This article dives into the most pressing questions covered in the second part of our webinar on the U.S. tax system: when a C-Corp is the better option, how to avoid being hit with “effectively connected income” (ECI), and why IRS Form 8832 isn't as scary as it sounds.

It turns out that one webinar isn’t enough to unravel all the nuances of doing business in the U.S. The first session laid the groundwork — introducing business entity types, LLCs, nonresident taxation, and risks for entrepreneurs. But the real traps lie in the details, which we explored in the second session. If you believe that an LLC is always simple and advantageous, and that a C-Corp is only for big players — you may want to wait for the conclusions.

Transparent or Opaque: Why It Matters

In the U.S., legal entities are classified as either pass-through (transparent) or opaque structures. In transparent structures, the company doesn’t pay income tax itself — its members (such as partners) do. The most common example: an LLC.

In opaque structures, like a C-Corporation, the company itself pays income tax, and then shareholders also pay tax on dividends.

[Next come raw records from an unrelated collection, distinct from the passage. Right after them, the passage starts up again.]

-- ==== Sys2Proof/Machine/Assembler.lean ====
section
/-! DEFINITION. The assembler of CRC64-CMD v1: statements, their command words, the `ING` pseudo-command, and the text of a line (spec/30_encoding.md rules R69, R70). -/

namespace Sys2Proof.Machine

/-- One assembler statement with its operands as written; a number out of range is written but not accepted (R69, R70). -/
inductive AsmStatement where
  | nop
  | clear
  | ingb (b : Nat)
  | ingw (n d : Nat)
  /-- `FIN` alone or with the name `buffer`, `hex` or `base64` (the selector the name stands for). -/
  | finNamed (sel : Nibble)
  /-- `FIN s` with a number. -/
  | fin (s : Nat)
  | tblrd (i : Nat)
  /-- `ING` with its bytes, from a quoted text or a list. -/
  | ing (bytes : List Nat)
  deriving DecidableEq, Repr

/-- INGW commands over consecutive 8-byte groups, the last over what remains; the first argument bounds their number (R70). -/
def ingGroups : Nat → List Byte → List (CmdWord × Word)
  | 0, _ => []
  | k + 1, bytes =>
    if bytes = [] then []
    else encode (.ingw (BitVec.ofNat 4 (min bytes.length 8)) (packLanes (bytes.take 8))) :: ingGroups k (bytes.drop 8)

/-- The expansion of `ING` over a byte sequence (R70). -/
def ingExpansion (bytes : List Byte) : List (CmdWord × Word) := ingGroups bytes.length bytes

/-- The commands a statement assembles to; an operand out of range is rejected (R69, R70). -/
def assemble : AsmStatement → Option (List (CmdWord × Word))
  | .nop => some [encode .nop]
  | .clear => some [encode .clear]
  | .ingb b => if b < 256 then some [encode (.ingb (BitVec.ofNat 8 b))] else none
  | .ingw n d => if n ≤ hw.ingwMax ∧ d < 2 ^ hw.dataWidth then some [encode (.ingw (BitVec.ofNat 4 n) (BitVec.ofNat 64 d))] else none
  | .finNamed sel => some [encode (.fin sel)]
  | .fin s => if s < 16 then some [encode (.fin (BitVec.ofNat 4 s))] else none
  | .tblrd i => if i < 256 then some [encode (.tblrd (BitVec.ofNat 8 i))] else none
  | .ing bytes => if bytes.all (· < 256) then some (ingExpansion (bytes.map (BitVec.ofNat 8))) else none

/-! The text of a line. R69 gives the statements and leaves white space, the letter case of selector names and of
hexadecimal digits, and how quoting goes (a `;` or `,` inside quotes, the quoted apostrophe) open; what stands below is DESIGN CHOICE, safe:
notes/assumptions/10.md. -/

/-- The apostrophe, which encloses one quoted character. -/
def apostrophe : Char := Char.ofNat 0x27

/-- The double quote, which encloses a quoted text. -/
def doubleQuote : Char := Char.ofNat 0x22

/-- Blank or tabulator. -/
def isBlank (c : Char) : Bool := c.toNat == 0x20 || c.toNat == 0x09

/-- A letter's code with capitals mapped to small letters, for case-insensitive comparison. -/
def lowerCode (c : Char) : Nat := if 0x41 ≤ c.toNat ∧ c.toNat ≤ 0x5A then c.toNat + 0x20 else c.toNat

/-- Are two words the same but for letter case? -/
def sameWord (a b : List Char) : Bool := a.map lowerCode == b.map lowerCode

/-- A word without the blanks at its ends. -/
def trimBlanks (l : List Char) : List Char := ((l.dropWhile isBlank).reverse.dropWhile isBlank).reverse

/-- Where a character of a line stands. -/
inductive Quotation where
  /-- Outside quotes, where `;` starts a comment and `,` separates operands. -/
  | outside
  /-- Inside a quoted text. -/
  | text
  /-- Inside a quoted character, with this many characters to come, its closing apostrophe among them. -/
  | char (left : Nat)
  deriving DecidableEq, Repr

/-- Where the next character stands, after the character `c` that `rest` follows. An apostrophe outside quotes quotes the
one character after it, whichever that is (the apostrophe itself, a double quote, `;` or `,` too), where an apostrophe
follows that one; elsewhere it quotes nothing. A double quote outside quotes opens a text that the next double quote
closes. R69 and R70 are silent on all of this: DESIGN CHOICE, safe: notes/assumptions/10.md. -/
def quoteAfter (q : Quotation) (c : Char) (rest : List Char) : Quotation :=
  match q with
  | .outside =>
    if c = doubleQuote then .text
    else if c = apostrophe ∧ rest[1]? = some apostrophe then .char 2
    else .outside
  | .text => if c = doubleQuote then .outside else .text
  | .char left => if left ≤ 1 then .outside else .char (left - 1)

/-- A line up to the `;` that starts its comment (R69). -/
def dropComment (q : Quotation) : List Char → List Char
  | [] => []
  | c :: cs => if q = .outside ∧ c = ';' then [] else c :: dropComment (quoteAfter q c cs) cs

/-- The parts of an operand text between the commas that stand outside quotes. -/
def splitOperands (q : Quotation) : List Char → List (List Char)
  | [] => [[]]
  | c :: cs =>
    if q = .outside ∧ c = ',' then [] :: splitOperands .outside cs
    else
      match splitOperands (quoteAfter q c cs) cs with
      | [] => [[c]]
      | w :: ws => (c :: w) :: ws

/-- The value of a digit in base 16. -/
def digitValue (c : Char) : Option Nat :=
  if 0x30 ≤ c.toNat ∧ c.toNat ≤ 0x39 then some (c.toNat - 0x30)
  else if 0x61 ≤ lowerCode c ∧ lowerCode c ≤ 0x66 then some (lowerCode c - 0x57)
  else none

/-- The digits of a number in a base, most significant first, after the value read so far. -/
def digitsValue (base : Nat) : Nat → List Char → Option Nat
  | v, [] => some v
  | v, c :: cs =>
    match digitValue c with
    | some d => if d < base then digitsValue base (base * v + d) cs else none
    | none => none

/-- A number in decimal or `0x` hexadecimal (R69). -/
def parseNumber : List Char → Option Nat
  | [] => none
  | ['0'] => some 0
  | '0' :: x :: ds => if lowerCode x = 0x78 then (if ds = [] then none else digitsValue 16 0 ds) else digitsValue 10 0 (x :: ds)
  | ds => digitsValue 10 0 ds

/-- A byte operand: a number, or a quoted character for its ASCII code (R69), the apostrophe among them (DESIGN CHOICE, safe:
notes/assumptions/10.md). -/
def parseByte (w : List Char) : Option Nat :=
  match w with
  | [q, c, r] => if q = apostrophe ∧ r = apostrophe then (if c.toNat < 128 then some c.toNat else none) else parseNumber w
  | _ => parseNumber w

/-- A quoted text, as its ASCII bytes; text outside ASCII is refused (R70). -/
def parseText (w : List Char) : Option (List Nat) :=
  match w with
  | [] => none
  | q :: rest =>
    match rest.reverse with
    | [] => none
    | r :: body =>
      if q = doubleQuote ∧ r = doubleQuote ∧ body.all (fun c => decide (c.toNat < 128) && c != doubleQuote)
      then some (body.reverse.map Char.toNat) else none

/-- The operands of `ING`: none, one quoted text, or byte operands (R70). -/
def parseIng (ws : List (List Char)) : Option (List Nat) :=
  match ws with
  | [[]] => some []
  | [w] => (parseText w).or (parseByte w |>.map fun b => [b])
  | _ => ws.mapM parseByte

/-- The operand of `FIN` (R69). -/
def parseFin (w : List Char) : Option AsmStatement :=
  if w = [] ∨ sameWord w ['b', 'u', 'f', 'f', 'e', 'r'] then some (.finNamed hw.selBuffer)
  else if sameWord w ['h', 'e', 'x'] then some (.finNamed hw.selHex)
  else if sameWord w ['b', 'a', 's', 'e', '6', '4'] then some (.finNamed hw.selBase64)
  else (parseNumber w).map .fin

/-- The statement a mnemonic, in any letter case, makes of its operands (R69, R70). -/
def parseStatement (mnemonic : List Char) (ws : List (List Char)) : Option AsmStatement :=
  if sameWord mnemonic ['N', 'O', 'P'] then (if ws = [[]] then some .nop else none)
  else if sameWord mnemonic ['C', 'L', 'E', 'A', 'R'] then (if ws = [[]] then some .clear else none)
  else if sameWord mnemonic ['I', 'N', 'G', 'B'] then
    match ws with
    | [w] => (parseByte w).map .ingb
    | _ => none
  else if sameWord mnemonic ['I', 'N', 'G', 'W'] then
    match ws with
    | [n, d] => (parseNumber n).bind fun n => (parseNumber d).map fun d => .ingw n d
    | _ => none
  else if sameWord mnemonic ['F', 'I', 'N'] then
    match ws with
    | [w] => parseFin w
    | _ => none
  else if sameWord mnemonic ['T', 'B', 'L', 'R', 'D'] then
    match ws with
    | [w] => (parseNumber w).map .tblrd
    | _ => none
  else if sameWord mnemonic ['I', 'N', 'G'] then (parseIng ws).map .ing
  else none

/-- The commands one line of assembler text stands for: a blank or comment line none, a line that is no statement or has
an operand out of range rejected (R69, R70). -/
def assembleLine (line : List Char) : Option (List (CmdWord × Word)) :=
  let text := trimBlanks (dropComment .outside line)
  if text = [] then some []
  else
    (parseStatement (text.takeWhile (!isBlank ·))
      ((splitOperands .outside (trimBlanks (text.dropWhile (!isBlank ·)))).map trimBlanks)).bind assemble

end Sys2Proof.Machine
end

Sounds like double taxation? It is. But C-Corps have distinct advantages.


LLC: Flexible but Risky

LLCs are often chosen as a convenient starting point for small businesses. They’re tax-transparent, so the income flows through to the owners’ personal tax returns.

But there are serious caveats:

  • If an LLC has a single nonresident owner who fails to file required forms, penalties can reach $25,000 per missed form.

  • All members must obtain a U.S. Tax Identification Number (ITIN) — even if they reside in Ukraine.

  • The biggest risk? The IRS may classify your revenue as Effectively Connected Income (ECI) or FDAP — subject to U.S. tax on gross revenue, without deductions.

This could result in a catastrophic tax burden, especially for tech businesses operating from abroad.


When a C-Corporation Is the Safer Bet

It’s no surprise that many entrepreneurs choose the C-Corp structure. Yes, it pays a federal corporate income tax of 21%, plus potential state-level taxes (e.g., 9–10% in New York or California). But in return, you get:

  1. Protection from ECI and FDAP
    A C-Corp acts as a buffer. Income flowing through it is not automatically considered U.S.-connected, and expenses can be deducted, which is critical in service or tech industries.

  2. Investor Confidence
    Foreign shareholders in a C-Corp aren’t required to file U.S. tax returns, unlike LLC members. This is often a deal-breaker for investors.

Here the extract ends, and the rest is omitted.